[Task]: Repeat only the stretch of lines below that runs from the line with "recut : List (Nat × Nat) := []" through the line with "an ager removal", unaltered.

::::::::

/-- The working state of a tree slice. `room` and `payloadBytes` are what is left of the running frame's payload and its
whole length (R43); `keystream` the tree's region of the upstream store, in order of expected arrival (R118); `announcedIn` the
frame of the last repeated announcement (R50); `watchedTo` one above the last frame the rogue detector judged (R82). `peer` holds the active unit's PSYNC_LAT_PS, BURST_LAT_PS and optics latencies down
and up (R267); `shift` the leg shift S, the whole shift, frame K and the frame K + UPDATE_LEAD of a take-over (R273,
R275). -/
structure Tree where
  lit : Bool := false
  relightDue : Bool := false
  inReset : Bool := false
  restarting : Bool := false
  targetWritten : Bool := false
  ranging : List Ploam := []
  sequencer : List Ploam := []
  hostMsgs : List Ploam := []
  locked : List Ploam := []
  creditDue : Bool := false
  creditSent : Option Nat := none
  credit : Option Int := none
  building : Option Map := none
  maps : List Map := []
  lockedMap : Option Map := none
  payload : List DownFrame := []
  room : Nat := 0
  payloadBytes : Nat := 0
  keystream : List Keystream := []
  announcedIn : Option Nat := none
  watchedTo : Nat := 0
  announced : List Nat := [0]
  windowFrame : Option Nat := none
  captures : Nat := 0
  rangeWanted : List Nat := []
  rogueHist : List (Bool × Bool) := []
  losSet : Option Timed := none
  losClr : Option Timed := none
  lofSet : Option Timed := none
  lofClr : Option Timed := none
  judged : Option (Nat × Bool × Bool) := none
  feed : Bool := true
  feedRun : Nat := 0
  indSeq : Nat := 0
  indAt : Nat := 0
  indEvent : Nat := 0
  pm : Pm := {}
  rxrst : Option (Nat × Nat) := none
  todAt : Nat := 0
  todN : Option Nat := none
  burstSeen : Bool := false
  burstSeenLast : Bool := false
  legTerms : List (Nat × Rat) := []
  overflowing : Bool := false
  listRefresh : List (Nat × Nat) := []
  darkFrom : Nat := 0
  peer : Nat × Nat × Nat × Nat := (0, 0, 0, 0)
  shift : Option (Rat × Rat × Nat × Nat) := none
  deriving DecidableEq, Repr

/-- The working state of a terminal index. `update` is an outstanding equalisation delay with the frame it names once
its message has passed header lock (R76); `windowPs` the start of its ranging window after the reference, which may lie before
it (R74, R77); `resumedAt` the tick at which its last hold ended with the terminal back (R215). -/
structure Term where
  filter : Rat := 0
  update : Option (Nat × Option Nat) := none
  triesLeft : Nat := 0
  rangeAt : Option Nat := none
  tryFrame : Nat := 0
  eqdSent : Option Nat := none
  jumpRun : Nat := 0
  windowPs : Int := 0
  lostAt : Option Nat := none
  lostTicks : Nat := 0
  treeLos : Bool := false
  hold : Option (Nat × Nat) := none
  resumedAt : Option Nat := none
  missRun : Nat := 0
  lockRun : Nat := 0
  unframedRun : Nat := 0
  framedRun : Nat := 0
  rdiRun : Nat := 0
  noRdiRun : Nat := 0
  goodSeconds : Nat := 0
  lastEntry : Nat := 0
  secErr : Nat := 0
  secBits : Nat := 0
  secBad : Bool := false
  pm : Pm := {}
  ploamAt : Nat := 0
  awaitPloam : Bool := false
  disableLeft : Nat := 0
  reasm : List (Nat × Bytes) := []
  deriving DecidableEq, Repr

/-- A message in an Overhead Serial Port's transmit store: its terminal and its bytes on the wire. -/
structure OspMessage where
  terminal : Nat
  wire : Bytes
  deriving DecidableEq, Repr

/-- An Overhead Serial Port's transmit store (R64): bits held at tick `at_`, in units of 1/1,244,160,000 bit, whether
messages are dropped until space returns, and the messages held, oldest first. -/
structure Osp where
  held : Nat := 0
  at_ : Nat := 0
  dropping : Bool := false
  messages : List OspMessage := []
  deriving DecidableEq, Repr

/-- The working state of an allocation: its buckets in units of 1/512 byte (R89), the tick of its last grant (R92), its
run of missed reports (R91), and the report decoded since the last seal, with its burst (R90). -/
structure Alloc where
  assured : Nat := 0
  rate : Nat := 0
  grantTick : Nat := 0
  missRun : Nat := 0
  lastReport : Option (Nat × BurstRef) := none
  deriving DecidableEq, Repr

/-! ### The Quarry -/

/-- One half of a key slot (R119). -/
structure Key where
  a : Nat
  b : Nat
  index : Nat
  deriving DecidableEq, Repr

/-- A key slot (R119-R121, R135). `retireAt` is the superframe count at which a retiring key is erased. -/
structure Slot where
  current : Option Key := none
  next : Option Key := none
  retiring : Bool := false
  erased : Bool := false
  switchSfc : Nat := 0
  retireAt : Nat := 0
  deriving DecidableEq, Repr

/-- A job of a bank (R115, R116): its source, its class by R115 and as promoted, and the state a suspension saves: the counter
block, the blocks left, the output position and the running GHASH or integrity code `mac`. `slot` is the key slot it uses, if
any. `waited` is how long it has waited before `since`, the tick at which it began to wait or to run. -/
structure Job where
  id : Nat
  src : JobSource
  base : Nat
  cls : Nat
  slot : Option Nat
  ctr : Nat
  pos : Nat
  blocks : Nat
  mac : Nat
  waited : Nat
  since : Nat
  deriving DecidableEq, Repr

/-- A Quarry bank (R113, R116). `recut` are the frames its recut buffer holds: end of the recut, bytes (R122); `ghashUntil` the
tick up to which its GHASH unit is taken. -/
structure Bank where
  running : List Job := []
  queue : List Job := []
  suspended : List Job := []
  recut : List (Nat × Nat) := []
  nextId : Nat := 0
  ghashUntil : Nat := 0
  deriving DecidableEq, Repr

/-- The working state of a quad: the phase of a profile change (0 none, 1 written, 2 dark, 3 applied), its former
profile, and the sideband runs of R345. -/
structure Quad where
  change : Nat := 0
  formerProfile : Nat := 0
  badRun : Nat := 0
  goodRun : Nat := 0
  inReset : Bool := false
  deriving DecidableEq, Repr

/-! ### Classification and tables -/

/-- One version of the staged tables (R153): rules, prefixes, service domains, graph, defaults. Records are numbers,
most significant byte first. -/
structure Tables where
  rules : Tab Nat := []
  prefix4 : Tab Nat := []
  prefix6 : Tab Nat := []
  domains : Tab Nat := []
  nodes : Tab Nat := []
  transitions : Tab Nat := []
  defUplink : Nat := 0x40000000000000000000000000000000
  defTree : Nat := 0x40000000000000000000000000000000
  deriving DecidableEq, Repr

/-- A Fragment Table entry (R145). -/
structure Frag where
  ipVer : Nat
  src : Nat
  dst : Nat
  proto : Nat
  ident : Nat
  sport : Nat
  dport : Nat
  refreshed : Nat
  deriving DecidableEq, Repr

/-- An Address Table entry (R166); `kind` and `dest` as R149. -/
structure AddrEntry where
  mac : Nat
  domain : Nat
  kind : Nat
  dest : Nat
  static : Bool
  hit : Bool
  age : Nat
  hold : Bool
  learnMs : Nat
  deriving DecidableEq, Repr

/-- What waits for the Learning Engine in its order: a learning request (R171), a host operation (R174), an ager removal
(R173), the removal of a terminal's addresses (R175). -/
inductive LearnItem where
  | learn (domain mac kind dest : Nat)
  | op (code rec : Nat)
  | aged (domain mac : Nat)
  | terminal (g : Nat)
  deriving DecidableEq, Repr

/-- A flush of the Address Table (R174): its selector kind, DOMAIN, and DEST as R162 codes it, its start, its position (the
records below it have been gone over), and the keys (DOMAIN, MAC) learned behind that position, which stay. -/
structure AddrFlush where
  kind : Nat
  domain : Nat
  dest : Nat
  start : Nat
  pos : Nat := 0
  spared : List (Nat × Nat) := []
  deriving DecidableEq, Repr

/-- The Address Table and its engine; `flushes` are the flushes under way, the first of them running (R174); `visited` the
tick of the ager's last visit of a record (R173). -/
structure AddrTable where
  entries : Tab AddrEntry := []
  queue : List LearnItem := []
  victim : Nat := 0
  flushes : List AddrFlush := []
  visited : Tab Nat := []
  deriving DecidableEq, Repr

/-! ### The Shared Buffer -/

/-- A descriptor (R179); `edit` is the ACTION edit field of a default as it stood at lookup (R151), `stamp`, `sub` and
`rxTime` the tick, the ps after it and the time of receipt of an uplink frame, `oneStep` and `ring` what PTP_TX asks, `sampled` its sampler entry,
`mirror` the session of a copy, `ect` that the parsed IP header carries ECN 0b01 or 0b10 (R191). DEST_KIND 3, which no
classification gives, marks a frame that a standby keeps and has not classified (R275). -/
structure Desc where
  chain : Nat
  length : Nat
  destKind : Nat
  dest : Nat
  domain : Nat
  queue : Nat
  colour : Nat
  meterEn : Bool
  meter : Nat
  entry : Nat
  version : Nat
  hash : Nat
  srcKind : Nat
  srcNum : Nat
  pool : Nat
  copy : Bool
  tagged : Bool
  poison : Bool
  sample : Bool
  markCe : Bool
  ipOff : Nat
  arrival : Nat
  action : Nat
  stamp : Option Nat
  rxTime : Nat
  oneStep : Bool
  ring : Option Nat
  sampled : Option Nat
  mirror : Nat
  ect : Bool
  sub : Nat := 0
  indication : Option Nat := none
  deriving DecidableEq, Repr

/-- A cell chain: its cells in order, its references, its frame bytes without FCS. -/
structure Chain where
  cells : List Nat
  refs : Nat
  bytes : Bytes
  pool : Nat
  deriving DecidableEq, Repr

/-- The free ring of one bank (R186), oldest first: the bank's cells numbered `fresh` and above but for those of `skip`
(in use when the ring was built), then the returned ones of `back`. -/
structure Ring where
  fresh : Nat := 0
  skip : List Nat := []
  back : List Nat := []
  deriving DecidableEq, Repr

/-- The Shared Buffer. Queues are numbered as QUEUE_CFG numbers its records (R199); each holds descriptors, head
first. `avg` is the average depth of R191; `badReads` how many of the next frame writes meet a bad address or number in a free
store (R187). -/
structure Buffer where
  rings : Tab Ring := []
  taken : List Nat := []
  nextBank : Nat := 0
  chains : Tab Chain := []
  descs : Tab Desc := []
  queues : Tab (List Nat) := []
  avg : Tab Rat := []
  badReads : Nat := 0
  noted : List Nat := []
  copies : Nat := 0
  deriving DecidableEq, Repr

/-- A frame that waits for a search pipe (R136, R137): its source kind and number, port index, bytes without FCS,
LENGTH, tick and time of the first byte, tick of readiness; `sub` how many ps after its tick an uplink frame was stamped (R230). -/
structure Waiting where
  srcKind : Nat
  srcNum : Nat
  encPort : Nat
  bytes : Bytes
  length : Nat
  stamp : Nat
  rxTime : Nat
  at_ : Nat
  sub : Nat := 0
  deriving DecidableEq, Repr

/-! ### Scheduling -/

/-- A token bucket (R205): tokens in units of 1/9,953,280 byte, so that RATE_KBPS units accrue a tick. -/
structure Bucket where
  tokens : Int
  tick : Nat
  deriving DecidableEq, Repr

/-- A meter's two buckets, in the units of `Bucket` (R208). -/
structure Meter where
  c : Int
  p : Int
  tick : Nat
  deriving DecidableEq, Repr

/-- A queue's live statistics (R214, R219); `lastTick` is the tick of the last send with the largest delay sent in it. -/
structure QStat where
  peak : Nat := 0
  delayLast : Nat := 0
  delayMax : Nat := 0
  lastTick : Option (Nat × Nat) := none
  isolation : Nat := 0
  deriving DecidableEq, Repr

/-- The Egress Scheduler and the Meter Bank. Buckets are keyed: queue q at q, terminal CIR at 1,000,000 + g, terminal
PIR at 2,000,000 + g, tree at 3,000,000 + t, port at 3,001,000 + p, host at 3,002,000. `permitBad` are the queues whose next isolation check
meets a double-bit error in its permit-set word (R212); `taken` the tick and port of the last uplink frame a search pipe
took (R210). -/
structure Sched where
  buckets : Tab Bucket := []
  deficits : Tab Int := []
  termDeficits : Tab Int := []
  lastCir : Tab Nat := []
  lastTerm : Tab Nat := []
  lastQueue : Tab Nat := []
  meters : Tab Meter := []
  counts : Tab (Nat × Nat × Nat) := []
  stats : Tab QStat := []
  permitBad : List Nat := []
  taken : Option (Nat × Nat) := none
  deriving DecidableEq, Repr

/-! ### Ports, lanes, time -/

/-- The transmit path of an uplink port while it owns a frame (R184): the frame's descriptor, the tick its send ends, its
sampler entry, and whether its data read badly, so that it ends with an inverted FCS (R188). -/
structure Sending where
  desc : Nat
  ends : Nat
  sampled : Option Nat
  inverted : Bool := false
  deriving DecidableEq, Repr

/-- The working state of an uplink port. `resumedAt` is the tick at which its last hold ended with the link back (R215); `lost`
the LAG_BUCKETS records it held when it went down, less those the host has written since (R198). `countedTo` and `pauseRest`
are the tick up to which PAUSED_US counts the pause under way and the part of a us left over, in 1/100 tick (R259); `negotiated`
the pause, received and sent, that auto-negotiation resolved, once it is complete; `triedAt` and `capAt` the ticks of the last
negotiation and of the last capability frame (R249, R250). -/
structure Port where
  store : List Waiting := []
  pausedAt : Option Nat := none
  pauseUntil : Nat := 0
  countedTo : Nat := 0
  pauseRest : Nat := 0
  lastPauseRx : Nat := 0
  stormed : Bool := false
  pauseSent : Bool := false
  pauseSentAt : Nat := 0
  hold : Option (Nat × Nat) := none
  sending : Option Sending := none
  resumedAt : Option Nat := none
  lost : List Nat := []
  upAt : Nat := 0
  revertAt : Option Nat := none
  partnerCap : Bool := false
  negotiated : Option (Bool × Bool) := none
  triedAt : Nat := 0
  capAt : Option Nat := none
  retryAt : Nat := 0
  deriving DecidableEq, Repr

/-- The working state of a lane; `done` tells that its own part of its stage is done (R249); `precodeTx` and `precodeRx` that its
transmitter precodes, and that it has requested precoding (R243). -/
structure Lane where
  done : Bool := false
  precodeTx : Bool := false
  precodeRx : Bool := false
  calibrated : Bool := false
  calibrating : Bool := false
  stageAt : Nat := 0
  idle : Bool := false
  exitAt : Option Nat := none
  degraded : Bool := false
  scanning : Bool := false
  deriving DecidableEq, Repr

::::::::

[Problem solution]:
  recut : List (Nat × Nat) := []
  nextId : Nat := 0
  ghashUntil : Nat := 0
  deriving DecidableEq, Repr

/-- The working state of a quad: the phase of a profile change (0 none, 1 written, 2 dark, 3 applied), its former
profile, and the sideband runs of R345. -/
structure Quad where
  change : Nat := 0
  formerProfile : Nat := 0
  badRun : Nat := 0
  goodRun : Nat := 0
  inReset : Bool := false
  deriving DecidableEq, Repr

/-! ### Classification and tables -/

/-- One version of the staged tables (R153): rules, prefixes, service domains, graph, defaults. Records are numbers,
most significant byte first. -/
structure Tables where
  rules : Tab Nat := []
  prefix4 : Tab Nat := []
  prefix6 : Tab Nat := []
  domains : Tab Nat := []
  nodes : Tab Nat := []
  transitions : Tab Nat := []
  defUplink : Nat := 0x40000000000000000000000000000000
  defTree : Nat := 0x40000000000000000000000000000000
  deriving DecidableEq, Repr

/-- A Fragment Table entry (R145). -/
structure Frag where
  ipVer : Nat
  src : Nat
  dst : Nat
  proto : Nat
  ident : Nat
  sport : Nat
  dport : Nat
  refreshed : Nat
  deriving DecidableEq, Repr

/-- An Address Table entry (R166); `kind` and `dest` as R149. -/
structure AddrEntry where
  mac : Nat
  domain : Nat
  kind : Nat
  dest : Nat
  static : Bool
  hit : Bool
  age : Nat
  hold : Bool
  learnMs : Nat
  deriving DecidableEq, Repr

/-- What waits for the Learning Engine in its order: a learning request (R171), a host operation (R174), an ager removal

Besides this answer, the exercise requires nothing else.